The template is long, and it is hard to scroll through the log to discover which colors are associated with each attribute. But that's no problem: you can use SAS to find and display only the information about contrast colors.

Display the marker colors as RGB and hexadecimal values

For years Warren Kuhfeld has been showing SAS customers how to view, edit, and use ODS templates to customize the graphs that are produced by SAS statistical procedures. A powerful technique that he uses is to write a template to a file and then use the DATA step to modify the template.

I will not modify the template but merely display information from it.

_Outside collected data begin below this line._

-- ==== Sys2Proof/Safety.lean ====
section
/-! DEFINITION. What counts as a good state and a good run of PNG-CORE, in the terms the statements use: the
invariants of 10_state.md R56, the schedules that hold nothing but the steps of 47_run_control.md R330, the
premises on the parameters, and the observation of a run (47_run_control.md R364). -/

namespace Sys2Proof.Machine

/-- The instructions that are steps of the machine: every host access and SAMPLE_STEP. A single stage, RUN_END
on its own and the reserved ids are not (47_run_control.md R330; 30_encoding.md R125; log 6). -/
def isMachineStep : Instr → Bool
  | .rd32Ctrl => true
  | .wr32Ctrl _ => true
  | .rd32Status => true
  | .wr32Status _ => true
  | .rd32Tier => true
  | .wr32Tier _ => true
  | .rd32Channels => true
  | .wr32Channels _ => true
  | .rd32OutPeriods => true
  | .wr32OutPeriods _ => true
  | .rd32Seed => true
  | .wr32Seed _ => true
  | .rd32PreviewCount => true
  | .wr32PreviewCount _ => true
  | .rd32SampleIndexLo => true
  | .wr32SampleIndexLo _ => true
  | .rd32SampleIndexHi => true
  | .wr32SampleIndexHi _ => true
  | .rd32TotalLo => true
  | .wr32TotalLo _ => true
  | .rd32TotalHi => true
  | .wr32TotalHi _ => true
  | .rd32EnergyLo => true
  | .wr32EnergyLo _ => true
  | .rd32EnergyHi => true
  | .wr32EnergyHi _ => true
  | .rd32PreviewLo _ => true
  | .rd32PreviewHi _ => true
  | .wr32PreviewLo _ _ => true
  | .wr32PreviewHi _ _ => true
  | .rd32Reserved _ => true
  | .wr32Reserved _ _ => true
  | .busErrMisaligned _ _ => true
  | .busErrWidth _ _ _ => true
  | .prngStep => false
  | .prngMap => false
  | .pinkStep => false
  | .bqHp1 => false
  | .bqHp2 => false
  | .bqLp1 => false
  | .bqLp2 => false
  | .limit => false
  | .energyAcc => false
  | .previewCap => false
  | .pcmConv => false
  | .pcmEmit => false
  | .sampleStep => true
  | .runEnd => false
  | .reservedCoreOp14 => false
  | .reservedCoreOp15 => false

/-- The host accesses among the instructions (10_state.md R30). -/
def isHostAccess (i : Instr) : Bool :=
  isMachineStep i && !decide (i = .sampleStep)

/-- A packet that decodes to a step of the machine. -/
def isStepPacket (p : Packet) : Bool :=
  match decode p with
  | .ok i => isMachineStep i
  | .error _ => false

/-- A slot that holds a step of the machine: a hardware reset, the core's turn, or a step packet. -/
def isStepSlot (slot : Slot) : Bool :=
  slot.hwReset || (slot.packet.map isStepPacket).getD true

/-- The schedule holds nothing but steps of 47_run_control.md R330. -/
def StepsOnly (s : State) : Prop :=
  ∀ slot ∈ s.agenda, isStepSlot slot = true

/-- The premise on PINK: NP is 5 or 6, every constant in use is finite, and |pa[i]| < 1 (42_pink.md R190). -/
def PinkConforms (k : PinkConsts) : Prop :=
  (k.np.val = 5 ∨ k.np.val = 6) ∧
    (∀ i : Fin 6, i.val < k.np.val →
      isFinite k.pa[i] = true ∧ isFinite k.pg[i] = true ∧ |ratOf k.pa[i]| < 1) ∧
    isFinite k.pd = true ∧ isFinite k.pe = true ∧ isFinite k.pgain = true

/-- The premise on one section: finite coefficients and poles inside the unit circle (43_biquad.md R222). -/
def CoeffsConform (c : BqCoeffs) : Prop :=
  isFinite c.b0 = true ∧ isFinite c.b1 = true ∧ isFinite c.b2 = true ∧ isFinite c.a1 = true ∧
    isFinite c.a2 = true ∧ |ratOf c.a2| < 1 ∧ |ratOf c.a1| < 1 + ratOf c.a2

/-- The premises on the whole constant store (42_pink.md R190; 43_biquad.md R222). -/
def StoreConforms (k : ConstStore) : Prop :=
  PinkConforms k.pink ∧
    (∀ sec, CoeffsConform (sectionCoeffs k.bqTier0 sec)) ∧
      ∀ sec, CoeffsConform (sectionCoeffs k.bqTier1 sec)

/-- TIER is one of the two tiers (00_scope.md R15). -/
def TierValid (tier : BitVec 2) : Prop :=
  tier = 0#2 ∨ tier = 1#2

/-- A configuration that START accepts (47_run_control.md R341). -/
def ConfigValid (s : State) : Prop :=
  TierValid s.tier ∧ s.channels ≠ 0#16 ∧ s.outPeriods ≠ 0#32

/-- The number of output samples generated so far: max(0, SAMPLE_INDEX - P) (10_state.md R56). -/
def outputsSoFar (s : State) : Nat :=
  s.sampleIndex.toNat - periodOf s

/-- R56 for a run in progress: a valid configuration, TOTAL as START set it, SAMPLE_INDEX < TOTAL, SEED < P,
the length of PCM_OUT, and the number of preview entries that the stride gives. -/
structure BusyInv (s : State) : Prop where
  config : ConfigValid s
  total : s.total.toNat = (s.outPeriods.toNat + 1) * periodOf s
  index : s.sampleIndex.toNat < s.total.toNat
  seed : s.seed.toNat < periodOf s
  stream : s.pcmOut.length = 3 * s.channels.toNat * outputsSoFar s
  entries : s.previewCount.toNat =
    min previewLength ((outputsSoFar s + (strideOf s - 1)) / strideOf s)

/-- R56 for a completed run: SAMPLE_INDEX = TOTAL, PREVIEW_COUNT = 1000 and the length of PCM_OUT, for the
configuration (tier, channels, periods) the run was started with; the host may have rewritten the
configuration registers since (log 16). -/
structure DoneInv (s : State) : Prop where
  index : s.sampleIndex = s.total
  entries : s.previewCount.toNat = previewLength
  stream : ∃ tier : BitVec 2, ∃ channels periods : Nat, TierValid tier ∧ 1 ≤ channels ∧ 1 ≤ periods ∧
    s.total.toNat = (periods + 1) * (tierConsts tier).period ∧
    s.pcmOut.length = 3 * channels * (periods * (tierConsts tier).period)

/-- The invariant of 10_state.md R56, over schedules of machine steps. -/
structure MachineInv (s : State) : Prop where
  steps : StepsOnly s
  previews : s.previewCount.toNat ≤ previewLength
  busy : s.fsm = .busy → BusyInv s
  done : s.fsm = .done → DoneInv s

/-- The seed of a run in progress is the start value 0 stepped once per generated sample, and at the end of a
run it is 0 again (41_prng.md R174, R177). -/
structure SeedInv (s : State) : Prop where
  busy : s.fsm = .busy → s.seed = (nextSeed (runConsts s))^[s.sampleIndex.toNat] 0#20
  done : s.fsm = .done → s.seed = 0#20

/-- A limited sample: finite, and within the ceiling (44_limiter.md R244). -/
def IsLimited (v : F64) : Prop :=
  isFinite v = true ∧ scaled negCeilingL ≤ scaled v ∧ scaled v ≤ scaled ceilingL

/-- Every preview entry is a limited sample (44_limiter.md R244; 45_accumulator.md R263, R268). -/
def PreviewLimited (s : State) : Prop :=
  ∀ k : Fin 1000, IsLimited s.preview[k]

/-- Every entry that no capture has filled since START is +0.0 (45_accumulator.md R264; 47_run_control.md R351). -/
def PreviewTailZero (s : State) : Prop :=
  ∀ k : Fin 1000, s.previewCount.toNat ≤ k.val → s.preview[k] = posZero

/-- ENERGY is never negative: no NaN, and the sign bit clear (45_accumulator.md R260). -/
def EnergyNonneg (s : State) : Prop :=
  isNaN s.energy = false ∧ signBit s.energy = false

/-- The frame that stands at output index `j` of the stream (30_encoding.md R126). -/
def frameAt (s : State) (j : Nat) : List Byte :=
  (s.pcmOut.drop (3 * s.channels.toNat * j)).take (3 * s.channels.toNat)

/-- Every preview entry is the sample whose frame stands at its capture index `k * STRIDE` of the stream
(45_accumulator.md R265, R268). -/
def PreviewInStream (s : State) : Prop :=
  ∀ k : Fin 1000, k.val < s.previewCount.toNat →
    frameAt s (k.val * strideOf s) = frameBytes (pcmOfSample s.preview[k]) s.channels.toNat

/-- The observation of a run: PCM_OUT, ENERGY, PREVIEW, PREVIEW_COUNT, TOTAL, STATUS (47_run_control.md R364). -/
structure Observation where
  pcmOut : List Byte
  energy : F64
  preview : Vector F64 1000
  previewCount : BitVec 11
  total : BitVec 64
  status : Word32
deriving DecidableEq, Repr

/-- What the host observes of a state (47_run_control.md R364). -/
def observe (s : State) : Observation where
  pcmOut := s.pcmOut
  energy := s.energy
  preview := s.preview
  previewCount := s.previewCount
  total := s.total
  status := statusWord s

/-- P is the period of the state's tier, for the two tiers there are (10_state.md R46). -/
def HasPeriod (s : State) (p : Nat) : Prop :=
  (s.tier = 0#2 ∧ p = 524288) ∨ (s.tier = 1#2 ∧ p = 1048576)

/-- The band-limited sample of the next sample step is neither a NaN nor an infinity, so that the step
completes (44_limiter.md R243). -/
def NextSampleFinite (s : State) : Prop :=
  isFinite (generateStages s).wires.y = true

/-- A step that does not stop: the machine answers a next state (60_exceptions.md R380). -/
def StepSafe (s : State) : Prop :=
  ∃ t, step s = .next t

end Sys2Proof.Machine
end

The following DATA step writes the template to a text file and then uses the DATA step to find all instances of the keyword 'gcdata' in the template. For lines that contain the string 'gcdata', the program extracts the color for each keyword. The keyword-value pairs are saved to a data set, which is sorted and displayed:

libname temp "C:/temp";
proc template;
source styles.statistical / file='temp.tmp'; /* write template to text file */
quit;
 
data Colors;
keep Num Name Color R G B;
length Name Color $8;
infile 'temp.tmp';                    /* read from text file */
input;
/* example string:  'gcdata1' = cx445694 */
k = find(_infile_,'gcdata','i');      /* if k=0 then string not found */
if k > 0 then do;                     /* Found line that contains 'gcdata' */
   s = substr(_infile_, k);           /* substring from 'gcdata' to end of line */
   j = index(s, "'");                 /* index of closing quote  */
   Name = substr(s, 1, j-1);          /* keyword                 */
   if j = 7 then Num = 0;             /* string is 'gcdata'      */
   else                               /* extract number 1, 2, ... for strings */
      Num = inputn(substr(s, 7, j-7), "best2.");  /* gcdata1, gcdata2,...     */
   j = index(s, "=");                 /* index of equal sign     */
   Color = compress(substr(s, j+1));  /* color value for keyword */
   R = inputn(substr(Color, 3, 2), "HEX2.");   /* convert hex to RGB */
   G = inputn(substr(Color, 5, 2), "HEX2.");
   B = inputn(substr(Color, 7, 2), "HEX2.");
end;
if k > 0;
run;
 
proc sort data=Colors; by Num; run;
 
proc print data=Colors; 
var Name Color R G B;
run;
stylescolors2

Success! The output shows the contrast colors for the HTMLBlue style. The 'gcdata' color is the fill color (a dark blue) for markers when no GROUP= option is specified. The 'gcdatan' colors are used for markers that are colored by group membership. Obviously you could use this same technique to display other style attributes, such as line patterns or bar colors ('gdata').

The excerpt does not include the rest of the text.